WHAT YOU NEED TO DO: With the listing in front of you, retype it exactly.

DATA SHOWN:
-- ==== Sys2Proof/Machine/Memory.lean ====
section
/-! DEFINITION. Memory integrity (ch. 14): host scratch as bytes, SECDED and the page code, poison, the scrubber, remapping,
and the parity of buffers. -/

namespace Sys2Proof.Machine

/-! ## Bytes of host scratch in one canonical form -/

/-- The byte at an address; an unlisted address holds 0 (R86, R444). -/
def memGet (m : List Host.Cell) (a : Nat) : Byte :=
  match m with
  | [] => 0
  | (k, b) :: rest => if k = a then b else if a < k then 0 else memGet rest a

/-- A byte written; writing 0 removes the entry. -/
def memSet (m : List Host.Cell) (a : Nat) (b : Byte) : List Host.Cell :=
  match m with
  | [] => if b = 0 then [] else [(a, b)]
  | (k, c) :: rest =>
    if a < k then (if b = 0 then (k, c) :: rest else (a, b) :: (k, c) :: rest)
    else if a = k then (if b = 0 then rest else (a, b) :: rest)
    else (k, c) :: memSet rest a b

/-- Every address of a memory is above `lo`, the addresses rise and no byte is 0. -/
def memAbove (lo : Option Nat) : List Host.Cell → Bool
  | [] => true
  | (k, b) :: rest =>
    (match lo with
     | none => true
     | some l => decide (l < k)) && decide (b ≠ 0) && memAbove (some k) rest

/-- The canonical form: addresses strictly rising and no entry equal to what an unlisted address reads as. DEDUCED (log 61). -/
def memWf (m : List Host.Cell) : Bool := memAbove none m

/-- Bytes written from an address on. -/
def memSetBytes (m : List Host.Cell) (a : Nat) : List Byte → List Host.Cell
  | [] => m
  | b :: bs => memSetBytes (memSet m a b) (a + 1) bs

/-- `n` bytes from an address. -/
def memBytes (m : List Host.Cell) (a n : Nat) : List Byte := (List.range n).map fun k => memGet m (a + k)

/-- The bytes of an address range cleared. -/
def memClear (m : List Host.Cell) (lo hi : Nat) : List Host.Cell := m.filter fun c => decide (c.1 < lo ∨ hi ≤ c.1)

/-! ## Stored words and their errors (R433 to R436) -/

/-- Memory integrity under computation and the codes raised, newest first. -/
structure MemRun where
  /-- Memory integrity. -/
  m : Mem
  /-- Codes raised. -/
  ev : List Raised
  deriving DecidableEq, Repr

/-- Who reads a word (R437, R447). -/
inductive Reader where
  /-- Sequencer cores. -/
  | cores
  /-- A DMA channel: 0 ENGINE, 1 KEYWAY, 2 PINLINK, 3 CRYPTO. -/
  | dma (c : Fin 4)
  /-- Channel KEYWAY, for an outgoing TLS record of a session. -/
  | record (i : SessId)
  /-- The scrubber. -/
  | scrubber
  /-- A writer that needs the word decoded. -/
  | writer
  deriving DecidableEq, Repr

/-- Words of the SRAM (R431). -/
def sramWords : Nat := 1048576

/-- N: words of a pass (R439). -/
def passWords : Nat := 1057792

/-- State changed. -/
def MemRun.upd (r : MemRun) (f : Mem → Mem) : MemRun := { r with m := f r.m }

/-- A code raised with its bit of MEM_EVENTS (R447). -/
def MemRun.event (r : MemRun) (k : Nat) (code : Code) (detail : Nat) : MemRun :=
  { r with m := { r.m with events := r.m.events ||| BitVec.ofNat 32 (2 ^ k) }, ev := ⟨code, 255, BitVec.ofNat 32 detail⟩ :: r.ev }

/-- Where a word is stored: in its place, or, once it is remapped, in the spare word of its entry; spare word k stands after the words of a
pass (R441). DESIGN CHOICE (log 99). -/
def Mem.place (m : Mem) (w : Nat) : Nat :=
  match m.remap.findIdx? fun x => x.1 == w with
  | some k => passWords + k
  | none => w

/-- The word that a storage place holds; none of one that is remapped, or of a spare word not in use (R441). DESIGN CHOICE (log 99). -/
def Mem.wordAt (m : Mem) (loc : Nat) : Option Nat :=
  if passWords ≤ loc then (m.remap[loc - passWords]?).map (·.1)
  else if m.remap.any fun x => x.1 == loc then none else some loc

WRITTEN ANSWER:
-- ==== Sys2Proof/Machine/Memory.lean ====
section
/-! DEFINITION. Memory integrity (ch. 14): host scratch as bytes, SECDED and the page code, poison, the scrubber, remapping,
and the parity of buffers. -/

namespace Sys2Proof.Machine

/-! ## Bytes of host scratch in one canonical form -/

/-- The byte at an address; an unlisted address holds 0 (R86, R444). -/
def memGet (m : List Host.Cell) (a : Nat) : Byte :=
  match m with
  | [] => 0
  | (k, b) :: rest => if k = a then b else if a < k then 0 else memGet rest a

/-- A byte written; writing 0 removes the entry. -/
def memSet (m : List Host.Cell) (a : Nat) (b : Byte) : List Host.Cell :=
  match m with
  | [] => if b = 0 then [] else [(a, b)]
  | (k, c) :: rest =>
    if a < k then (if b = 0 then (k, c) :: rest else (a, b) :: (k, c) :: rest)
    else if a = k then (if b = 0 then rest else (a, b) :: rest)
    else (k, c) :: memSet rest a b

/-- Every address of a memory is above `lo`, the addresses rise and no byte is 0. -/
def memAbove (lo : Option Nat) : List Host.Cell → Bool
  | [] => true
  | (k, b) :: rest =>
    (match lo with
     | none => true
     | some l => decide (l < k)) && decide (b ≠ 0) && memAbove (some k) rest

/-- The canonical form: addresses strictly rising and no entry equal to what an unlisted address reads as. DEDUCED (log 61). -/
def memWf (m : List Host.Cell) : Bool := memAbove none m

/-- Bytes written from an address on. -/
def memSetBytes (m : List Host.Cell) (a : Nat) : List Byte → List Host.Cell
  | [] => m
  | b :: bs => memSetBytes (memSet m a b) (a + 1) bs

/-- `n` bytes from an address. -/
def memBytes (m : List Host.Cell) (a n : Nat) : List Byte := (List.range n).map fun k => memGet m (a + k)

/-- The bytes of an address range cleared. -/
def memClear (m : List Host.Cell) (lo hi : Nat) : List Host.Cell := m.filter fun c => decide (c.1 < lo ∨ hi ≤ c.1)

/-! ## Stored words and their errors (R433 to R436) -/

/-- Memory integrity under computation and the codes raised, newest first. -/
structure MemRun where
  /-- Memory integrity. -/
  m : Mem
  /-- Codes raised. -/
  ev : List Raised
  deriving DecidableEq, Repr

/-- Who reads a word (R437, R447). -/
inductive Reader where
  /-- Sequencer cores. -/
  | cores
  /-- A DMA channel: 0 ENGINE, 1 KEYWAY, 2 PINLINK, 3 CRYPTO. -/
  | dma (c : Fin 4)
  /-- Channel KEYWAY, for an outgoing TLS record of a session. -/
  | record (i : SessId)
  /-- The scrubber. -/
  | scrubber
  /-- A writer that needs the word decoded. -/
  | writer
  deriving DecidableEq, Repr

/-- Words of the SRAM (R431). -/
def sramWords : Nat := 1048576

/-- N: words of a pass (R439). -/
def passWords : Nat := 1057792

/-- State changed. -/
def MemRun.upd (r : MemRun) (f : Mem → Mem) : MemRun := { r with m := f r.m }

/-- A code raised with its bit of MEM_EVENTS (R447). -/
def MemRun.event (r : MemRun) (k : Nat) (code : Code) (detail : Nat) : MemRun :=
  { r with m := { r.m with events := r.m.events ||| BitVec.ofNat 32 (2 ^ k) }, ev := ⟨code, 255, BitVec.ofNat 32 detail⟩ :: r.ev }

/-- Where a word is stored: in its place, or, once it is remapped, in the spare word of its entry; spare word k stands after the words of a
pass (R441). DESIGN CHOICE (log 99). -/
def Mem.place (m : Mem) (w : Nat) : Nat :=
  match m.remap.findIdx? fun x => x.1 == w with
  | some k => passWords + k
  | none => w

/-- The word that a storage place holds; none of one that is remapped, or of a spare word not in use (R441). DESIGN CHOICE (log 99). -/
def Mem.wordAt (m : Mem) (loc : Nat) : Option Nat :=
  if passWords ≤ loc then (m.remap[loc - passWords]?).map (·.1)
  else if m.remap.any fun x => x.1 == loc then none else some loc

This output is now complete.